背景 アレッサとタージュッ・ディーンは一度退却する。

     タージュッ・ディーン:戻れ!このままじゃ押し切られる!!民兵にここは任せて撤退だっ!!!

     アレッサ:了解!!援護するわ。行って!!

   SE AK-47銃声 フェードアウト

  フォート中尉:集合!!いいか、よく聞け。これが最後の戦いとなる。最終目標は、

         ナジャフ北東部に位置する高架橋だ。ゲリラを一掃し、時限爆弾を解除、

         人質を救出し、援護、帰投する。絶対にミスは許されない。作戦地域には

         民間人も多数確認されている為、発砲の際には細心の注意を払え。

         死者も出るだろう。

         しかし我々は世界最強と謳われるデルタフォースだ。その自覚を忘れるな!

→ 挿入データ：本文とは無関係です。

-- ==== Sys2Proof/Machine/Asm.lean ====
section
/-! DEFINITION. The assembler's text (spec 30_encoding R90): one command per line, a mnemonic and, for every command but `POP`, one operand.  A line is a list of characters.
What R90 does not state is in notes/assumptions/16. -/

namespace Sys2Proof.Machine

/-- What one line of assembler text is. -/
inductive AsmLine where
  /-- Nothing, or only a comment. -/
  | blank
  | command (i : Instr)
  /-- An assembly error. -/
  | error
deriving DecidableEq, Repr

/-- The value of a digit in a base of at most 16. -/
def digitValue (base : Nat) (c : Char) : Option Nat :=
  let n := c.toNat
  let v :=
    if 48 ≤ n ∧ n ≤ 57 then n - 48
    else if 65 ≤ n ∧ n ≤ 70 then n - 55
    else if 97 ≤ n ∧ n ≤ 102 then n - 87
    else 16
  if v < base then some v else none

/-- The digits at the head of a text, as a number after `acc`, and the rest. -/
def readDigits (base acc : Nat) : List Char → Nat × List Char
  | [] => (acc, [])
  | c :: r =>
    match digitValue base c with
    | some v => readDigits base (base * acc + v) r
    | none => (acc, c :: r)

/-- At least one digit. -/
def readNat (base : Nat) (t : List Char) : Option (Nat × List Char) :=
  match t with
  | [] => none
  | c :: _ =>
    match digitValue base c with
    | none => none
    | some _ => some (readDigits base 0 t)

/-- R90: a number, `0x1E` or `30`. -/
def readNumber (t : List Char) : Option (Nat × List Char) :=
  match t with
  | '0' :: 'x' :: r => readNat 16 r
  | _ => readNat 10 t

/-- R90: an operand, a number or, where `literal` allows it, a character literal of one ASCII character. -/
def readOperand (literal : Bool) (t : List Char) : Option (Nat × List Char) :=
  match t with
  | '\'' :: c :: '\'' :: r => if literal && c.toNat < 128 then some (c.toNat, r) else none
  | _ => readNumber t

def skipBlanks : List Char → List Char
  | ' ' :: r => skipBlanks r
  | '\t' :: r => skipBlanks r
  | t => t

/-- R90: the rest of a line holds only blanks and a comment after `;`. -/
def lineEnds (t : List Char) : Bool :=
  match skipBlanks t with
  | [] => true
  | c :: _ => c == ';'

/-- A mnemonic at the head of a text, and the rest. -/
def dropMnemonic : List Char → List Char → Option (List Char)
  | [], t => some t
  | _ :: _, [] => none
  | m :: ms, c :: t => if m = c then dropMnemonic ms t else none

def mnKbdIn : List Char := ['K', 'B', 'D', '_', 'I', 'N']
def mnSerIn : List Char := ['S', 'E', 'R', '_', 'I', 'N']
def mnPop : List Char := ['P', 'O', 'P']
def mnIrqEnable : List Char := ['I', 'R', 'Q', '_', 'E', 'N', 'A', 'B', 'L', 'E']
def mnPicInit : List Char := ['P', 'I', 'C', '_', 'I', 'N', 'I', 'T']

/-- R90: the operand of a command and the end of its line; a number outside 0 to 255 is an assembly error. -/
def withOperand (literal : Bool) (make : Byte → Instr) (t : List Char) : AsmLine :=
  match t with
  | [] => .error
  | c :: _ =>
    if c = ' ' ∨ c = '\t' then
      match readOperand literal (skipBlanks t) with
      | none => .error
      | some (n, rest) => if n < 256 ∧ lineEnds rest then .command (make (BitVec.ofNat 8 n)) else .error
    else .error

/-- The commands with an operand, by mnemonic. -/
def operandCommands : List (List Char × Bool × (Byte → Instr)) :=
  [(mnKbdIn, false, .kbdIn), (mnSerIn, true, .serIn), (mnIrqEnable, false, .irqEnable), (mnPicInit, false, .picInit)]

/-- The first of the commands whose mnemonic heads the text. -/
def pickCommand (t : List Char) : List (List Char × Bool × (Byte → Instr)) → AsmLine
  | [] => .error
  | (m, literal, make) :: rest =>
    match dropMnemonic m t with
    | some t' => withOperand literal make t'
    | none => pickCommand t rest

/-- R90: one line of assembler text. -/
def assembleLine (t : List Char) : AsmLine :=
  if lineEnds t then .blank
  else match dropMnemonic mnPop (skipBlanks t) with
    | some rest => if lineEnds rest then .command .pop else .error
    | none => pickCommand (skipBlanks t) operandCommands

/-- One hexadecimal digit. -/
def hexDigit (n : Nat) : Char := if n < 10 then Char.ofNat (48 + n) else Char.ofNat (55 + n)

/-- A byte as `0xNN`. -/
def hexByte (b : Byte) : List Char := ['0', 'x', hexDigit (b.toNat / 16), hexDigit (b.toNat % 16)]

/-- The text of a command, its operand as a number. -/
def disassemble : Instr → List Char
  | .kbdIn code => mnKbdIn ++ ' ' :: hexByte code
  | .serIn b => mnSerIn ++ ' ' :: hexByte b
  | .pop => mnPop
  | .irqEnable irq => mnIrqEnable ++ ' ' :: hexByte irq
  | .picInit base => mnPicInit ++ ' ' :: hexByte base

end Sys2Proof.Machine
end

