/-- Settles O46: the deferred `IRQ_ENABLE`s only clear their bits of the mask, and `PIC_INIT` writes the mask as it then stands. -/
theorem deferredEnablesApplyAtPicInit : Obligations.DeferredEnablesApplyAtPicInit := by
  intro irqs base s hc hhalt hinit hout himask hirqs
  obtain ⟨rs, v, r, hdone⟩ := issue_irqEnables_deferred irqs hhalt hinit
  have hv : v = s.cfg.imaskReset &&& ~~~acceptedLines (irqs.map Instr.irqEnable) := himask ▸ issue_done_imask hdone
  let t : State := { s with imask := v, resp := r }
  obtain ⟨u, hexec⟩ : ∃ u, exec (.picInit base) t = .next u := ⟨_, rfl⟩
  have heffect := exec_effect hexec
  have hrun := (runWord_command (s := t) hhalt (decode_encode (.picInit base))).trans hexec
  have huhalt : u.halt = false := by cases heffect; exact hhalt
  have huout : u.out = picSequence s.cfg base v := by
    rw [heffect.out_eq, show t.out = [] from hout, List.nil_append, emittedWrites]
  obtain ⟨hmaster, hslave⟩ := lastWriteTo_picSequence hc base v
  refine ⟨rs, t, rs ++ [u.resp], u, v, hdone, hout, ?_, hv, huout ▸ hmaster, huout ▸ hslave, fun irq hmem => ?_⟩
  · rw [issue_append _ hdone, issue_cons_next hrun huhalt]
    rfl
  · have hline := hirqs irq hmem
    have haccepted : (acceptedLines (irqs.map Instr.irqEnable)).getLsbD irq.toNat = true :=
      (acceptedLines_getLsbD_iff _ _).mpr ⟨irq, List.mem_map_of_mem hmem, hline, rfl⟩
    rw [heffect.pic_eq, emittedWrites, foldl_picTake_picSequence (c := t.cfg) hc, maskByte_lineUnit_getLsbD _ hline,
      show t.imask = v from rfl, hv]
    simp [haccepted]

/-- Settles O48: a command keeps the agreement, arbitration changes the stream only, and both resets clear `INIT`. -/
theorem stepsKeepTheControllersInAgreement : Obligations.StepsKeepTheControllersInAgreement := by
  intro s t hc hs hstep
  refine ⟨tablesAreReadOnly s t hstep ▸ hc, ?_⟩
  obtain ⟨-, rfl⟩ | ⟨x, rest, -, ⟨w, i, -, -, -, hexec⟩ | ⟨p, b, k, -, rfl⟩ | ⟨-, rfl⟩ | ⟨-, rfl⟩⟩ := step_cases hstep
  · exact hs
  · exact (exec_effect hexec).controllersAgree hc hs
  · exact hs
  · exact controllersAgree_of_init_eq_false rfl
  · exact controllersAgree_of_init_eq_false rfl

/-- Settles O38: the new mask is the old one without the line's bit. -/
theorem irqEnableClearsOneBit : Obligations.IrqEnableClearsOneBit :=
  fun s irq hirq => ⟨maskCleared s.imask irq, maskCleared_getLsbD hirq, execIrqEnable_inRange ((irqInRange_iff irq).mpr hirq)⟩

/-- Settles O41, by the effects of the two commands: a line below 16, a line of 16 or more, and the programming. -/
theorem maskCommandsFrame : Obligations.MaskCommandsFrame := by
  rintro i s t (⟨irq, rfl⟩ | ⟨base, rfl⟩) hexec
  · cases exec_effect hexec with
    | irqCleared _ hirq =>
      refine ⟨rfl, rfl, rfl, rfl, rfl, rfl, rfl, rfl, fun _ => rfl, ?_, nofun⟩
      rintro _ ⟨⟩
      refine ⟨rfl, fun hinit => by simp [hinit], fun n hn => ?_⟩
      simp [maskCleared_getLsbD ((irqInRange_iff irq).mp hirq), hn]
    | irqRejected => exact ⟨rfl, rfl, rfl, rfl, rfl, rfl, rfl, rfl, fun _ => rfl, fun _ _ => ⟨rfl, fun _ => rfl, fun _ _ => rfl⟩, nofun⟩
  · cases exec_effect hexec with
    | programmed => exact ⟨rfl, rfl, rfl, rfl, rfl, rfl, rfl, rfl, fun _ => rfl, nofun, fun _ _ => rfl⟩

/-- Settles O45: each command clears its accepted line, and the accepted lines depend only on which commands there are. -/
theorem maskIsResetValueWithoutTheAcceptedLines : Obligations.MaskIsResetValueWithoutTheAcceptedLines :=
  ⟨fun _ n hirq => oneHot_getLsbD hirq n, fun _ _ _ _ himask hdone => himask ▸ issue_done_imask hdone,
    fun _ _ hperm => acceptedLines_eq_of_perm hperm⟩

/-- Settles O39: the range check rejects the line. -/
theorem irqEnableOutOfRangeChangesNothing : Obligations.IrqEnableOutOfRangeChangesNothing :=
  fun _ irq hirq => execIrqEnable_outOfRange ((irqInRange_eq_false_iff irq).mpr hirq)

/-- R107: the slave's vector base is the sum reduced modulo 256. -/
theorem slaveBase_eq_ofNat (base : Byte) : slaveBase base = BitVec.ofNat 8 ((base.toNat + 8) % 256) := by
  refine BitVec.eq_of_toNat_eq ?_
  simp [slaveBase]

/-- Settles O40: the writes are those of R105, with the slave's vector base as R107 gives it. -/
theorem picInitEmitsTheSixteenWrites : Obligations.PicInitEmitsTheSixteenWrites := by
  intro s base
  rw [← slaveBase_eq_ofNat]
  rfl

end Sys2Proof.Machine
end

section
/-! PROOFS. The decoder's three cases, what the character of a make code depends on, and the reset combination of the reference tables (spec 41_scan_decoder R131 to R143, R150, R153). -/

namespace Sys2Proof.Machine

/-! ### The three cases (R132) -/

section Cases

variable {code : Byte} (c : Config) (m : ModBits)

theorem kdec_escape : kdec c 0xE0#8 m = kdecEscape m := if_pos rfl

theorem kdec_break (hcode : code ≠ 0xE0#8) (hbit : code.getLsbD 7 = true) : kdec c code m = kdecBreak c code m := by
  rw [kdec, if_neg (show code ≠ escapeCode from hcode), if_pos hbit]

theorem kdec_make (hbit : code.getLsbD 7 = false) : kdec c code m = kdecMake c code m := by
  have hcode : code ≠ escapeCode := by rintro rfl; exact absurd hbit (by decide)
  rw [kdec, if_neg hcode, if_neg (ne_true_of_eq_false hbit)]

/-- With bit 7 set, the escape code included, there is no character and no reset request (R133, R134). -/
theorem kdec_char_rst_of_bit7 (hbit : code.getLsbD 7 = true) : (kdec c code m).char = 0#8 ∧ (kdec c code m).rst = false := by
  by_cases hcode : code = 0xE0#8
  · rw [hcode, kdec_escape]
    exact ⟨rfl, rfl⟩
  · rw [kdec_break c m hcode hbit]
    exact ⟨rfl, rfl⟩

/-- R132: only a make code gives a character. -/
theorem kdec_char : (kdec c code m).char = if code.getLsbD 7 then 0#8 else makeChar c code m := by
  cases hbit : code.getLsbD 7 with
  | true => exact (kdec_char_rst_of_bit7 c m hbit).1
  | false => rw [kdec_make c m hbit]; rfl

/-- R132, R142: only a make code can raise the reset request. -/
theorem kdec_rst_iff : (kdec c code m).rst = true ↔
    code.getLsbD 7 = false ∧ allSet (makeMod c code m) (CTL ||| ALT) = true ∧ makeChar c code m = c.keyDel := by
  cases hbit : code.getLsbD 7 with
  | true => simp [(kdec_char_rst_of_bit7 c m hbit).2]
  | false => simp [kdec_make c m hbit, kdecMake, resetCombo]

end Cases

/-! ### The tests of the modifier state as the spec writes them (R131, R134, R135, R138, R139) -/

theorem anySet_iff (m bits : ModBits) : anySet m bits = true ↔ m &&& bits ≠ 0#7 := bne_iff_ne

theorem escapePending_iff (m : ModBits) : escapePending m = true ↔ m &&& 0x40#7 ≠ 0#7 := bne_iff_ne

/-- R138, R150 point 1: ctrl selects the shared table, with or without shift. -/
theorem kmap_tableSelect (c : Config) (m : ModBits) :
    kmap c (tableSelect m) = if anySet m CTL then c.kmapCtl else if anySet m SHIFT then c.kmapShift else c.kmapNormal := by
  unfold tableSelect
  cases anySet m CTL <;> cases anySet m SHIFT <;> rfl

theorem isLower_iff (b : Byte) : isLower b = true ↔ 0x61 ≤ b.toNat ∧ b.toNat ≤ 0x7A := by simp [isLower]

theorem isUpper_iff (b : Byte) : isUpper b = true ↔ 0x41 ≤ b.toNat ∧ b.toNat ≤ 0x5A := by simp [isUpper]

/-! ### Bits that a code does not touch -/

/-- Two values that agree on a set of bits agree on each of its subsets. -/
theorem and_eq_and_of_subset {n : Nat} {x y big small : BitVec n} (h : x &&& big = y &&& big) (hsub : big &&& small = small) :
    x &&& small = y &&& small := by
  rw [← hsub, ← BitVec.and_assoc, h, BitVec.and_assoc]

/-- Two values whose difference avoids a set of bits agree on it. -/
theorem and_eq_and_of_xor {n : Nat} {x y bits : BitVec n} (h : (x ^^^ y) &&& bits = 0#n) : x &&& bits = y &&& bits := by
  rw [← BitVec.xor_eq_zero_iff, ← h]
  exact BitVec.eq_of_getElem_eq (by simp [Bool.and_xor_distrib_right])

/-- Clearing bits keeps the ones that are not among them. -/
theorem not_and_eq_of_disjoint {n : Nat} {x bits : BitVec n} (h : x &&& bits = 0#n) : ~~~x &&& bits = bits := by
  ext k hk
  have hbit : (x[k] && bits[k]) = false := by rw [← BitVec.getElem_and, h, BitVec.getElem_zero]
  cases hx : x[k] <;> simp_all

/-- R134: a break code sets no bit. -/
theorem modAfterBreak_and_not (held m : ModBits) : modAfterBreak held m &&& ~~~m = 0#7 := by
  rw [modAfterBreak, BitVec.and_comm m, BitVec.and_assoc, BitVec.and_not_self]
  exact BitVec.and_zero

/-- R134: a break code keeps every bit that is neither held by its key nor the escape. -/
theorem modAfterBreak_and_of_disjoint {held bits : ModBits} (m : ModBits) (hheld : held &&& bits = 0#7) (hesc : E0ESC &&& bits = 0#7) :
    modAfterBreak held m &&& bits = m &&& bits := by
  have hdisj : (held ||| E0ESC) &&& bits = 0#7 := by rw [BitVec.and_or_distrib_right, hheld, hesc, BitVec.or_zero]
  rw [modAfterBreak, BitVec.and_assoc, not_and_eq_of_disjoint hdisj]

         死んだ仲間の為にも…必ず作戦を成功させるぞ!!


         先に目標空域には爆撃機が向かっている。エリアBからエリアCを経由、

         徒歩で移動を開始。高架橋にはC3および発火式爆弾が4基設置されている。

         解除には数十秒がかかる為、爆弾処理班を死守せよ。人質救出にはブラボー6、

         爆弾解除援護にはアルファ3が担当、他は散発的な銃撃に対処。質問はあるか?

         …それじゃあ、出発だ。

 無線通信 

   ミール軍曹:作戦本部、こちらガルファ23、目標空域に移動中。距離、約3マイル。

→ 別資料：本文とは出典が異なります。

-- ==== Sys2Proof/Decode.lean ====
section
/-!
DEFINITION. The one instruction format of spec/30_encoding.md: decode (R90 to R97), and after it the
encoder, the assembler line (R99) and the decimal feed value (R98).
-/

namespace Sys2Proof

/-- R92: `OPC <- IR[31:24]`, unsigned (D27). -/
def opcField (w : Word) : Opcode := w.extractLsb' 24 8

/-- R92, R93: `OPND <- IR[23:0]`, neither sign-extended nor scaled. -/
def opndField (w : Word) : Operand := w.extractLsb' 0 24

/-- R94: the complete opcode map. -/
def opcodeMap : List (Opcode × Mnemonic) :=
  [(1, .load), (2, .loadIo), (3, .storeIo), (4, .print), (5, .add), (6, .subtract), (7, .addFloat),
   (8, .subtractFloat), (9, .loadMq), (10, .mqToAc), (11, .multiply), (12, .divide),
   (13, .multiplyFloat), (14, .divideFloat), (33, .store)]

/-- R94, R96: the row of an opcode value, none for the 241 unassigned ones. -/
def mnemonicOf? (opc : Opcode) : Option Mnemonic :=
  (opcodeMap.find? fun row => row.1 == opc).map fun row => row.2

/-- Why a word is no instruction. -/
inductive DecodeError where
  /-- R96: the opcode value is not in the map. -/
  | unassignedOpcode (opc : Opcode)
deriving DecidableEq, Repr

/-- R92, R94, R96: decoding a whole word. Total: every word is one of the 15 instructions or names
its unassigned opcode. -/
def decode (w : Word) : Except DecodeError Instr :=
  match mnemonicOf? (opcField w) with
  | some m => .ok (Instr.ofMnemonic m (opndField w))
  | none => .error (.unassignedOpcode (opcField w))

/-- R94: the opcode value of a row. -/
def opcodeOf : Mnemonic → Opcode
  | .load => 0x01
  | .loadIo => 0x02
  | .storeIo => 0x03
  | .print => 0x04
  | .add => 0x05
  | .subtract => 0x06
  | .addFloat => 0x07
  | .subtractFloat => 0x08
  | .loadMq => 0x09
  | .mqToAc => 0x0A
  | .multiply => 0x0B
  | .divide => 0x0C
  | .multiplyFloat => 0x0D
  | .divideFloat => 0x0E
  | .store => 0x21

/-- R99: `enc(MNEMONIC, a) = (OPC << 24) | a`. -/
def encode (i : Instr) : Word :=
  (opcodeOf i.mnemonic).zeroExtend 32 <<< 24 ||| i.operand.zeroExtend 32

/-- R99: the word of an assembler line, none where its operand does not fit the field. -/
def assemble (l : AsmLine) : Option Word :=
  if l.wellFormed then some (encode (Instr.ofMnemonic l.mnemonic (BitVec.ofNat 24 l.operand)))
  else none

/-- R98: the Word whose signed value a feed integer is, none for an integer out of range, which is an
input error of the feed (D25). -/
def feedWord (n : Int) : Option Word :=
  if feedWellFormed n then some (BitVec.ofInt 32 n) else none

/-- The instruction the decoder reads from an instruction whose bits are `w`, numbered as
spec/opcode_table.json numbers them: one 32-bit Word (R91), bit 0 the least significant. -/
def decodeTableWord (nbits w : Nat) : Option Instr :=
  if nbits ≤ 32 then (decode (BitVec.ofNat 32 (w % 2 ^ nbits))).toOption else none

end Sys2Proof
end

   パウロ軍曹:ガルファ11、爆撃準備完了。目標空域エリア確保。投下セレクター以上なし。

   テリー軍曹:こちらスライダー25、空港を制圧、空域脱出後、編隊に入る。以上。

   カイル軍曹:リトルバード、目標空域に接近中。チョーク1からチョーク5、気を抜くなよ。

         最終目標確認、高架橋に多数のゲリラ目視。降下1分前、エリアB降下用意!

         チョーク1からチョーク5降下開始。エリアB異常なし。周囲警戒中。ヒューリー!
 
         繰り返す!ヒューリー!デルタチーム降下完了。空域離脱!

   ザック軍曹:こちらチョーク1からチョーク3、右翼側を援護しろ!チョーク5は左翼をカバー、

   ミハイル軍曹:チョーク3了解。

   コック軍曹:チョーク5了解。

クリス軍曹:HQ、こちらチョーク2、ゲリラに発見され銃撃を受けている。応戦許可を。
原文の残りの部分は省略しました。